[[ Task input, beginning ]]

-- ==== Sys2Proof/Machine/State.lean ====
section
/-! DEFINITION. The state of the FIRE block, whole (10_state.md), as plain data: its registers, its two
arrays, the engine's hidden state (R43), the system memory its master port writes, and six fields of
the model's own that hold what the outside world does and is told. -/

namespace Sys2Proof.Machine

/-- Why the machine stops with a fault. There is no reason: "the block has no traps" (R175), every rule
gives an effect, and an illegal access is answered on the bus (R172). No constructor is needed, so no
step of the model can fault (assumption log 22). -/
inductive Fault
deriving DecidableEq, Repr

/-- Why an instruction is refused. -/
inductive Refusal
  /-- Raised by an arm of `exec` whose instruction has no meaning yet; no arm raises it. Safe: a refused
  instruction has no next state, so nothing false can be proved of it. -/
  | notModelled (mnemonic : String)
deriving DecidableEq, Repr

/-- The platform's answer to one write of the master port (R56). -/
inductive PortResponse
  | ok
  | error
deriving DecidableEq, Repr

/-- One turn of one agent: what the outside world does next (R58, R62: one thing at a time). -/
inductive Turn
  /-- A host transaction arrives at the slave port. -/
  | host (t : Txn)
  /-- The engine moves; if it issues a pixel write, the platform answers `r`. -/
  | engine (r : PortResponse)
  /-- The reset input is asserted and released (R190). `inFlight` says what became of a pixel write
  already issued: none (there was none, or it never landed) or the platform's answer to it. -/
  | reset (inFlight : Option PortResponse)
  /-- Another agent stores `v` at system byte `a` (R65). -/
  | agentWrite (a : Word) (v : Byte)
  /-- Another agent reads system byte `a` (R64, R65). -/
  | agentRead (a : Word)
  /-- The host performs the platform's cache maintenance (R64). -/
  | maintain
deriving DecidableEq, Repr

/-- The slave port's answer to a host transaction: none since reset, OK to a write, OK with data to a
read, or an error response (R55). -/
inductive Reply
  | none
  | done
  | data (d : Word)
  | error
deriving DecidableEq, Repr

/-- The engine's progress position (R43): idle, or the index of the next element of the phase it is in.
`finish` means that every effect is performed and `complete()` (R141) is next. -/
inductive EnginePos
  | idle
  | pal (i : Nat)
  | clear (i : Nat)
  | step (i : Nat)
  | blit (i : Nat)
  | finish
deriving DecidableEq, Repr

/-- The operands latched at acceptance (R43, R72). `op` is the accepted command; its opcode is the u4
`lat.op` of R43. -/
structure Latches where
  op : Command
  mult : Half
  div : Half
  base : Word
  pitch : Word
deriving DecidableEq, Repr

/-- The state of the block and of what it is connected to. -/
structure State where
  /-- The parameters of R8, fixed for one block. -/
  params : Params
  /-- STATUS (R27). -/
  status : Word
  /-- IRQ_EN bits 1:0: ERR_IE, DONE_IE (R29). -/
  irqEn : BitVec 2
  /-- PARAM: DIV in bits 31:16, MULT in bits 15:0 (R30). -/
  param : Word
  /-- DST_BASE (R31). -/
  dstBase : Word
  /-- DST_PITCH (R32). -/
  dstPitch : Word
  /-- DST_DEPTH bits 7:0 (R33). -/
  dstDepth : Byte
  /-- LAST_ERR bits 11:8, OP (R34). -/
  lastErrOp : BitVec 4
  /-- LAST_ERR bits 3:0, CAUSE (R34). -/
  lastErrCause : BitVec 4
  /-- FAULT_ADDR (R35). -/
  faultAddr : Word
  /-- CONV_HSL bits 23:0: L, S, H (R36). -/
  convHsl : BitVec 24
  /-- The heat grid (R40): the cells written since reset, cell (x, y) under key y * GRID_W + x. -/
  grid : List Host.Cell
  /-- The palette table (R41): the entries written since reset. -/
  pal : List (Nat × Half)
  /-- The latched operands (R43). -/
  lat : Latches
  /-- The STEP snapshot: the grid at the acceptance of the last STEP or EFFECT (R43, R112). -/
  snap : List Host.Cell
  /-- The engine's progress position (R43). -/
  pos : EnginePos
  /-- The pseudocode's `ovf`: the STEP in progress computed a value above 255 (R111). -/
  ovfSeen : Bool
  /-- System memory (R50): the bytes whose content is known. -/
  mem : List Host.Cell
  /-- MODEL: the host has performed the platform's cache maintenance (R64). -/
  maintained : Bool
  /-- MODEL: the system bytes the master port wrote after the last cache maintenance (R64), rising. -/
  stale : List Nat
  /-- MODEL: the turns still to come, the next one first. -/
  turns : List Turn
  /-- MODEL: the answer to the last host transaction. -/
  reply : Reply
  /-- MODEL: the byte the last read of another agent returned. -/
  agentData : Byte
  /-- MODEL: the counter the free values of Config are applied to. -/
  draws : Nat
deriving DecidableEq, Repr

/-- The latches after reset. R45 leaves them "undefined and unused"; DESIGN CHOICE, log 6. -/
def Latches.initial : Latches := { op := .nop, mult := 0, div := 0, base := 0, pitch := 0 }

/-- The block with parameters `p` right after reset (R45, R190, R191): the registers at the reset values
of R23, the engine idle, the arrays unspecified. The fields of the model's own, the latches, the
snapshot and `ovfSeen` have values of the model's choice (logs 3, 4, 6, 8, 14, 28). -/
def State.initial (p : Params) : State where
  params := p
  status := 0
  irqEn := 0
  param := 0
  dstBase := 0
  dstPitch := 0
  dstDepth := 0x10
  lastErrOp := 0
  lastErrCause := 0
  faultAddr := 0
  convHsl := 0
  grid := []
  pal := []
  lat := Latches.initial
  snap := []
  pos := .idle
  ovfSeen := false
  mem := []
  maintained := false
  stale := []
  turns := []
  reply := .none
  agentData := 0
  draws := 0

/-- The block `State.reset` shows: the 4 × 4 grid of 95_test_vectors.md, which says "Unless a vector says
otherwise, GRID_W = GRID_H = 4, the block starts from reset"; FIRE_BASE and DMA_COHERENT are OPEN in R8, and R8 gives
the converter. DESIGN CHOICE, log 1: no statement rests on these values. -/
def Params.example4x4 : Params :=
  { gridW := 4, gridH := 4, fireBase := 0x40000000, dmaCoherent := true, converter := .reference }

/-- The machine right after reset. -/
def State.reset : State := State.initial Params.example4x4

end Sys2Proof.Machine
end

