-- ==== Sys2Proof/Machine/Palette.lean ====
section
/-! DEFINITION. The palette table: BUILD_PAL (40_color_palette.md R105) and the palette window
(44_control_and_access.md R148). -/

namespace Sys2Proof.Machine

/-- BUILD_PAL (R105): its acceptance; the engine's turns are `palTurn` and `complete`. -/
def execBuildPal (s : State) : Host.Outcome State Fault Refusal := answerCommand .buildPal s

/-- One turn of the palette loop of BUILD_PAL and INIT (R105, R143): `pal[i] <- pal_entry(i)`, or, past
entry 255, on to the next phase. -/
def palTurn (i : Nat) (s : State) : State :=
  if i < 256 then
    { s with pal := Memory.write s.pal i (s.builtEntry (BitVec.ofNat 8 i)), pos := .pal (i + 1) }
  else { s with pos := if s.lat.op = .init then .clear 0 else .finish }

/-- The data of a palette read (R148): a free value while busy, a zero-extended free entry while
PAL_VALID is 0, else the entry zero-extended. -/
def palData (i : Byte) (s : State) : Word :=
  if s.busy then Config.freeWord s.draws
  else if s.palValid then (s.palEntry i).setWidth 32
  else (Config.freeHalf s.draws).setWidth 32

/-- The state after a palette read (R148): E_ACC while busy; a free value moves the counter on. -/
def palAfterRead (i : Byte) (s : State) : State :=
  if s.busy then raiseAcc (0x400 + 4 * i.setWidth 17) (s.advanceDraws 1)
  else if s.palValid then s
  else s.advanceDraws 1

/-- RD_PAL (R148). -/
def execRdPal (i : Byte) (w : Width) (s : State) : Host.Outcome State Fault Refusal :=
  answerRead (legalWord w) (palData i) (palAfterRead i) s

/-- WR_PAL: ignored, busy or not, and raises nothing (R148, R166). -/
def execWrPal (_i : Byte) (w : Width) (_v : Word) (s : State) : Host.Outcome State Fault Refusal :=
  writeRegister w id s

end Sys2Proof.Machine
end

[[ Task input, end ]]

= Action item =
Your task is to retype the entries verbatim, starting with the line that holds "registers, its two" and stopping after the line that holds "agentRead (a : Word)".

= Answer to the problem =
/-! DEFINITION. The state of the FIRE block, whole (10_state.md), as plain data: its registers, its two
arrays, the engine's hidden state (R43), the system memory its master port writes, and six fields of
the model's own that hold what the outside world does and is told. -/

namespace Sys2Proof.Machine

/-- Why the machine stops with a fault. There is no reason: "the block has no traps" (R175), every rule
gives an effect, and an illegal access is answered on the bus (R172). No constructor is needed, so no
step of the model can fault (assumption log 22). -/
inductive Fault
deriving DecidableEq, Repr

/-- Why an instruction is refused. -/
inductive Refusal
  /-- Raised by an arm of `exec` whose instruction has no meaning yet; no arm raises it. Safe: a refused
  instruction has no next state, so nothing false can be proved of it. -/
  | notModelled (mnemonic : String)
deriving DecidableEq, Repr

/-- The platform's answer to one write of the master port (R56). -/
inductive PortResponse
  | ok
  | error
deriving DecidableEq, Repr

/-- One turn of one agent: what the outside world does next (R58, R62: one thing at a time). -/
inductive Turn
  /-- A host transaction arrives at the slave port. -/
  | host (t : Txn)
  /-- The engine moves; if it issues a pixel write, the platform answers `r`. -/
  | engine (r : PortResponse)
  /-- The reset input is asserted and released (R190). `inFlight` says what became of a pixel write
  already issued: none (there was none, or it never landed) or the platform's answer to it. -/
  | reset (inFlight : Option PortResponse)
  /-- Another agent stores `v` at system byte `a` (R65). -/
  | agentWrite (a : Word) (v : Byte)
  /-- Another agent reads system byte `a` (R64, R65). -/
  | agentRead (a : Word)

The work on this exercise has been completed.